WASHINGTON, D.C. — German prosecutors have joined their Italian counterparts in issuing arrest warrants for a number of purported CIA agents involved in the rendition of European nationals in violation of European Union and national laws. A Munich court has issued arrest warrants for 13 purported CIA agents for the 2003 rendition to Afghanistan of Khaled al-Masri, a German citizen, from the Macedonian-Serbian border. After the CIA realized they had the wrong man, they deposited him in Albania. Because the staging of the al-Masri kidnapping took place on the island of Mallorca, Spanish prosecutors are also looking at indicting the CIA agents involved.

Italian prosecutors have issued arrest warrants for 26 purported CIA, as well as U.S. military personnel and Italian security personnel, for the 2003 rendition of an Egyptian cleric, Imam Abu Omar, a legal resident of Italy, from Milan to Egypt where he was imprisoned and tortured and likely murdered.
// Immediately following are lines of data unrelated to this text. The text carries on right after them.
/-- Training and Unbias keep 256 entries. -/
theorem nqTrained_net_length (samples : List Byte) (quality : Nat) (q : Quant) :
    (nqTrained samples quality q).net.length = 256 := by
  rw [nqTrained, nqUnbias_net_length, nqLearn, nqLearnLoop_net_length]
  exact nqInit_net_length q

/-- Settles O51: the ranges of R141 hold at the start of training and every turn keeps them; Unbias is a division per entry. -/
theorem trainedChannelsStayInRange : Obligations.TrainedChannelsStayInRange := by
  refine ⟨fun samples quality q _ _ => ?_, fun q p => ?_⟩
  · have hlearned := (trainingInRange_learn samples quality q).net
    refine ⟨hlearned, nqTrained_net_length samples quality q, fun n hn => ?_, fun p hp => ?_⟩
    · obtain ⟨p, m, hm, -, rfl⟩ := mem_nqUnbias hn
      exact (hlearned m (List.mem_of_getElem? hm)).unbias p
    · have hlt : p < 256 := nqTrained_net_length samples quality q ▸ hp
      simp only [nqTrained, nqUnbias, List.getElem_mapIdx, unbiasNeuron, byteOfNat, BitVec.toNat_ofNat]
      omega
  · rw [nqUnbias_getElem?]
    exact congrArg (Option.map · _) (funext (unbiasNeuron_eq p))

/-! ### The sort of NQ_IndexBuild, R158 -/

/-- The inner loop of R158 is a scan of the tail's entries with their offsets; the best so far is a key and an offset. -/
theorem smallestAfter_eq_foldl (val : Int) (k : Nat) (ns : List Neuron) (best : Option Nat) : smallestAfter val k ns best
    = ((ns.zipIdx k).foldl (fun s a => if a.1.c1 < s.1 then (a.1.c1, some a.2) else s) (val, best)).2 := by
  induction ns generalizing val k best with
  | nil => rfl
  | cons n ns ih =>
    rw [smallestAfter, List.zipIdx_cons, List.foldl_cons]
    split <;> exact ih _ _ _

/-- Offsets rise along a list. -/
theorem pairwise_lt_zipIdx {α : Type} (l : List α) (k : Nat) : (l.zipIdx k).Pairwise fun a b => a.2 < b.2 := by
  rw [← List.pairwise_map, List.zipIdx_map_snd]
  exact List.pairwise_lt_range' 1

/-- The inner loop of R158 finds the first of the tail's least entries, if the least is below the head's key. -/
theorem smallestAfter_cases (val : Int) (xs : List Neuron) :
    (smallestAfter val 0 xs none = none ∧ ∀ n ∈ xs, val ≤ n.c1)
    ∨ ∃ k least, smallestAfter val 0 xs none = some k ∧ xs[k]? = some least ∧ least.c1 < val
        ∧ ∀ i n, xs[i]? = some n → least.c1 ≤ n.c1 ∧ (i < k → least.c1 < n.c1) := by
  have hoffer (s : Int × Option Nat) (a : Neuron × Nat) :
      (if a.1.c1 < s.1 then (a.1.c1, some a.2) else s) = if a.1.c1 < s.1 then (a.1.c1, some a.2) else s := rfl
  rw [smallestAfter_eq_foldl]
  by_cases hnear : ∃ a ∈ xs.zipIdx, a.1.c1 < val
  · right
    obtain ⟨⟨least, k⟩, hmem, hend, hleast⟩ :=
      foldl_offer_first_least hoffer (fun _ => rfl) (pairwise_lt_zipIdx xs 0) (s := (val, none)) hnear
    obtain ⟨b, hb, hbval⟩ := hnear
    refine ⟨k, least, congrArg Prod.snd hend, List.mk_mem_zipIdx_iff_getElem?.mp hmem, ((hleast b hb).1).trans_lt hbval,
      fun i n hn => ?_⟩
    obtain ⟨hle, hties⟩ := hleast (n, i) (List.mk_mem_zipIdx_iff_getElem?.mpr hn)
    refine ⟨hle, fun hik => lt_of_le_of_ne hle fun heq => ?_⟩
    rcases hties heq.symm with h | h
    · exact absurd (congrArg Prod.snd h) hik.ne
    · exact absurd h hik.not_gt
  · left
    simp only [not_exists, not_and, Int.not_lt] at hnear
    exact ⟨congrArg Prod.snd (foldl_offer_eq_self hoffer hnear),
      fun n hn => by
        obtain ⟨i, hi⟩ := List.mem_iff_getElem?.mp hn
        exact hnear (n, i) (List.mk_mem_zipIdx_iff_getElem?.mpr hi)⟩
The Italian indictments include Robert Seldon Lady, the CIA’s Station Chief in Milan and Lt. Col. Joseph L. Romano III, US Air Force, who, at the time, was a security officer at the U.S. airbase in Aviano, Italy.

However, WMR’s sources doubted whether all the wanted Americans are actually CIA agents due to the trail of expensive bills they racked up while deployed on their rendition missions in Italy and Spain. CIA sources have told this editor that the flashy activities and expensive bills accumulated by the Americans are more indicative of the rival Special Mission Units established by Defense Secretary Donald Rumsfeld to compete with the CIA. These units not only relied on active duty U.S. Special Operations forces but also reserve military personnel, retirees from the Special Forces, and select foreign nationals, including ex-British and Israeli special forces personnel. It would have been a violation of CIA regulations and tradecraft to run up expensive and traceable personal credit card expenses on such missions and to be so obvious, according to CIA sources.

According to the Los Angeles Times, the team that abducted Masri, including individuals using the aliases of Kirk James Bird and James Fairing, stayed at one of Mallorca’s most expensive hotels where they had one food bill of $1,625 and a charge for an $81 massage. U.S. contract flight crews ran up expenses on Mallorca for golf course and yacht club accommodations, expensive Spanish wines, spa treatments, crystal wine glasses, and shrimp cocktails, all the U.S. taxpayers’ expense. The team that abducted Abu Omar from Milan stayed at Milan’s most luxurious hotels — the Hilton, Sheraton, Principe di Savoia, and the Meridien Gallia at a cost for the U.S. taxpayers of $180,000 — and used their personal credit cards to run up expenses for high-priced rental cars and expensive meals.